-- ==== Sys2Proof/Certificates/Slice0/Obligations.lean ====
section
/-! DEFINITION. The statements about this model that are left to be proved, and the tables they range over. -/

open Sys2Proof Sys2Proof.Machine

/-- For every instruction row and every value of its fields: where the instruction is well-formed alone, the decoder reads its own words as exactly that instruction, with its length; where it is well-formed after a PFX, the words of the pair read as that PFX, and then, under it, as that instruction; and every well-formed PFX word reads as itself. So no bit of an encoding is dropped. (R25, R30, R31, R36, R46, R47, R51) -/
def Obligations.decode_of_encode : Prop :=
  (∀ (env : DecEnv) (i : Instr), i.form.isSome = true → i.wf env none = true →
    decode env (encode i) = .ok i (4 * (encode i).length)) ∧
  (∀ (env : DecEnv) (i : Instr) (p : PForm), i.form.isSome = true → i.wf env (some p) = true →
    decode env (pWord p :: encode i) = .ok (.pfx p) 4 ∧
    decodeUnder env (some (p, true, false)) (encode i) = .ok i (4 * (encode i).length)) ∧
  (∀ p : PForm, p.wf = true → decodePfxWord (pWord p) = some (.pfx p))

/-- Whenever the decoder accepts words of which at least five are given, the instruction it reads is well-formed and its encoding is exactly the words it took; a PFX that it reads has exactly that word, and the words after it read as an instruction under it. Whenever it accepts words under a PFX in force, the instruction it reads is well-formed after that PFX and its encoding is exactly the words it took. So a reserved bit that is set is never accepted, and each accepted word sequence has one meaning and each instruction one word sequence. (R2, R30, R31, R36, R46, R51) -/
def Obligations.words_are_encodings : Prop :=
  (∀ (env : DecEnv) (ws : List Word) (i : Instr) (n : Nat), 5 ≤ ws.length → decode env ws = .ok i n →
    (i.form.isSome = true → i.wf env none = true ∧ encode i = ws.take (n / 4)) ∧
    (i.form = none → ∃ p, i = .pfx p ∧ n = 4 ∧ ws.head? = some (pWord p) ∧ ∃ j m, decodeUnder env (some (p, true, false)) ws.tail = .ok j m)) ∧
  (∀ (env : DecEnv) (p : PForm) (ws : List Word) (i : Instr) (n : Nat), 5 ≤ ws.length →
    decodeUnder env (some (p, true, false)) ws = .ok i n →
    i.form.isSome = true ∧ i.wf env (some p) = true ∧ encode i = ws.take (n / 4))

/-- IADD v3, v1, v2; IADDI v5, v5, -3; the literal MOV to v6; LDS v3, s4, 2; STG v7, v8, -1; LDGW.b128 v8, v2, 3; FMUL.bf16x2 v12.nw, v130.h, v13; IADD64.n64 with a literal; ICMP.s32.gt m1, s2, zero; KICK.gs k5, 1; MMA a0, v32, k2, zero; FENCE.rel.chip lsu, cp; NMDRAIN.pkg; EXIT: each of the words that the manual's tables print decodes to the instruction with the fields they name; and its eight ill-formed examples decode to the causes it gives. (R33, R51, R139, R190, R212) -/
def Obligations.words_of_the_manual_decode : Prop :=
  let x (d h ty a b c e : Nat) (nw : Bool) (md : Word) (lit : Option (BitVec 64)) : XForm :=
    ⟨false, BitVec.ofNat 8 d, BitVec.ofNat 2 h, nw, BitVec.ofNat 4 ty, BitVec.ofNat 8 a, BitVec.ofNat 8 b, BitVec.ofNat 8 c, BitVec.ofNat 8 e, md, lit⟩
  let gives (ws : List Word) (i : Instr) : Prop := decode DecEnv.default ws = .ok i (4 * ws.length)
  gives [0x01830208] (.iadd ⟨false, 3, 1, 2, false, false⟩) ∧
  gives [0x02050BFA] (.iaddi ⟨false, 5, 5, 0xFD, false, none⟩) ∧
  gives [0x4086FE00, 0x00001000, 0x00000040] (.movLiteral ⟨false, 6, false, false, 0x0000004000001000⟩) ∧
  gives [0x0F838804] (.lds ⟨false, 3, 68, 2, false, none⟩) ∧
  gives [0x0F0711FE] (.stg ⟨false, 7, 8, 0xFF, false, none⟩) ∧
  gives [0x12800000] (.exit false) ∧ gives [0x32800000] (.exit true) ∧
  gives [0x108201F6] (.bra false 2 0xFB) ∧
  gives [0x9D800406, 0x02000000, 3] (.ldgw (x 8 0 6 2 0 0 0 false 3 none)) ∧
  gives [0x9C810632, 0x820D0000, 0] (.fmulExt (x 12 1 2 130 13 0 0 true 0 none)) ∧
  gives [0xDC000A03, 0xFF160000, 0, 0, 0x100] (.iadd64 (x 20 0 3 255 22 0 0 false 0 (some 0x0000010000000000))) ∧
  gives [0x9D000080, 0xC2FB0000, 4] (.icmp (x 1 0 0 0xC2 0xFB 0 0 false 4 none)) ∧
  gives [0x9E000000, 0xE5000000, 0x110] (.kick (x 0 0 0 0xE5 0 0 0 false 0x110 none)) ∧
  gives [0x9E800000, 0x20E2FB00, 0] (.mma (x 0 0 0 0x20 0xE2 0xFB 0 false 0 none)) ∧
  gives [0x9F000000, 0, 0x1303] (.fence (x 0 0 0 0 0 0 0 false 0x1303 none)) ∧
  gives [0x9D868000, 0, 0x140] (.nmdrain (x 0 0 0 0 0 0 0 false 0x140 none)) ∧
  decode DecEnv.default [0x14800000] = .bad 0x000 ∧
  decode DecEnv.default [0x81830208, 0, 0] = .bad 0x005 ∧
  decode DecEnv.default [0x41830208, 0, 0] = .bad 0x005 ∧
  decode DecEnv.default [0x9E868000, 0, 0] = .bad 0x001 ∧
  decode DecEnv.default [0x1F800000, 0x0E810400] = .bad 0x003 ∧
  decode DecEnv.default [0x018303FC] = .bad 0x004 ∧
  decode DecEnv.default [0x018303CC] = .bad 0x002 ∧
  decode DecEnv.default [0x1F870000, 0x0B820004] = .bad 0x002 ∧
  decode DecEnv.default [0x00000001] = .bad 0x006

=-=-=

### [Aim of the task]
Set down precisely the lines above between the line holding "gives [0x02050BFA] (.iaddi" and the line holding "gives [0x9E800000, 0x20E2FB00, 0]", inclusive, and nothing beyond them.

### [Output for this task]
  gives [0x02050BFA] (.iaddi ⟨false, 5, 5, 0xFD, false, none⟩) ∧
  gives [0x4086FE00, 0x00001000, 0x00000040] (.movLiteral ⟨false, 6, false, false, 0x0000004000001000⟩) ∧
  gives [0x0F838804] (.lds ⟨false, 3, 68, 2, false, none⟩) ∧
  gives [0x0F0711FE] (.stg ⟨false, 7, 8, 0xFF, false, none⟩) ∧
  gives [0x12800000] (.exit false) ∧ gives [0x32800000] (.exit true) ∧
  gives [0x108201F6] (.bra false 2 0xFB) ∧
  gives [0x9D800406, 0x02000000, 3] (.ldgw (x 8 0 6 2 0 0 0 false 3 none)) ∧
  gives [0x9C810632, 0x820D0000, 0] (.fmulExt (x 12 1 2 130 13 0 0 true 0 none)) ∧
  gives [0xDC000A03, 0xFF160000, 0, 0, 0x100] (.iadd64 (x 20 0 3 255 22 0 0 false 0 (some 0x0000010000000000))) ∧
  gives [0x9D000080, 0xC2FB0000, 4] (.icmp (x 1 0 0 0xC2 0xFB 0 0 false 4 none)) ∧
  gives [0x9E000000, 0xE5000000, 0x110] (.kick (x 0 0 0 0xE5 0 0 0 false 0x110 none)) ∧
  gives [0x9E800000, 0x20E2FB00, 0] (.mma (x 0 0 0 0x20 0xE2 0xFB 0 false 0 none)) ∧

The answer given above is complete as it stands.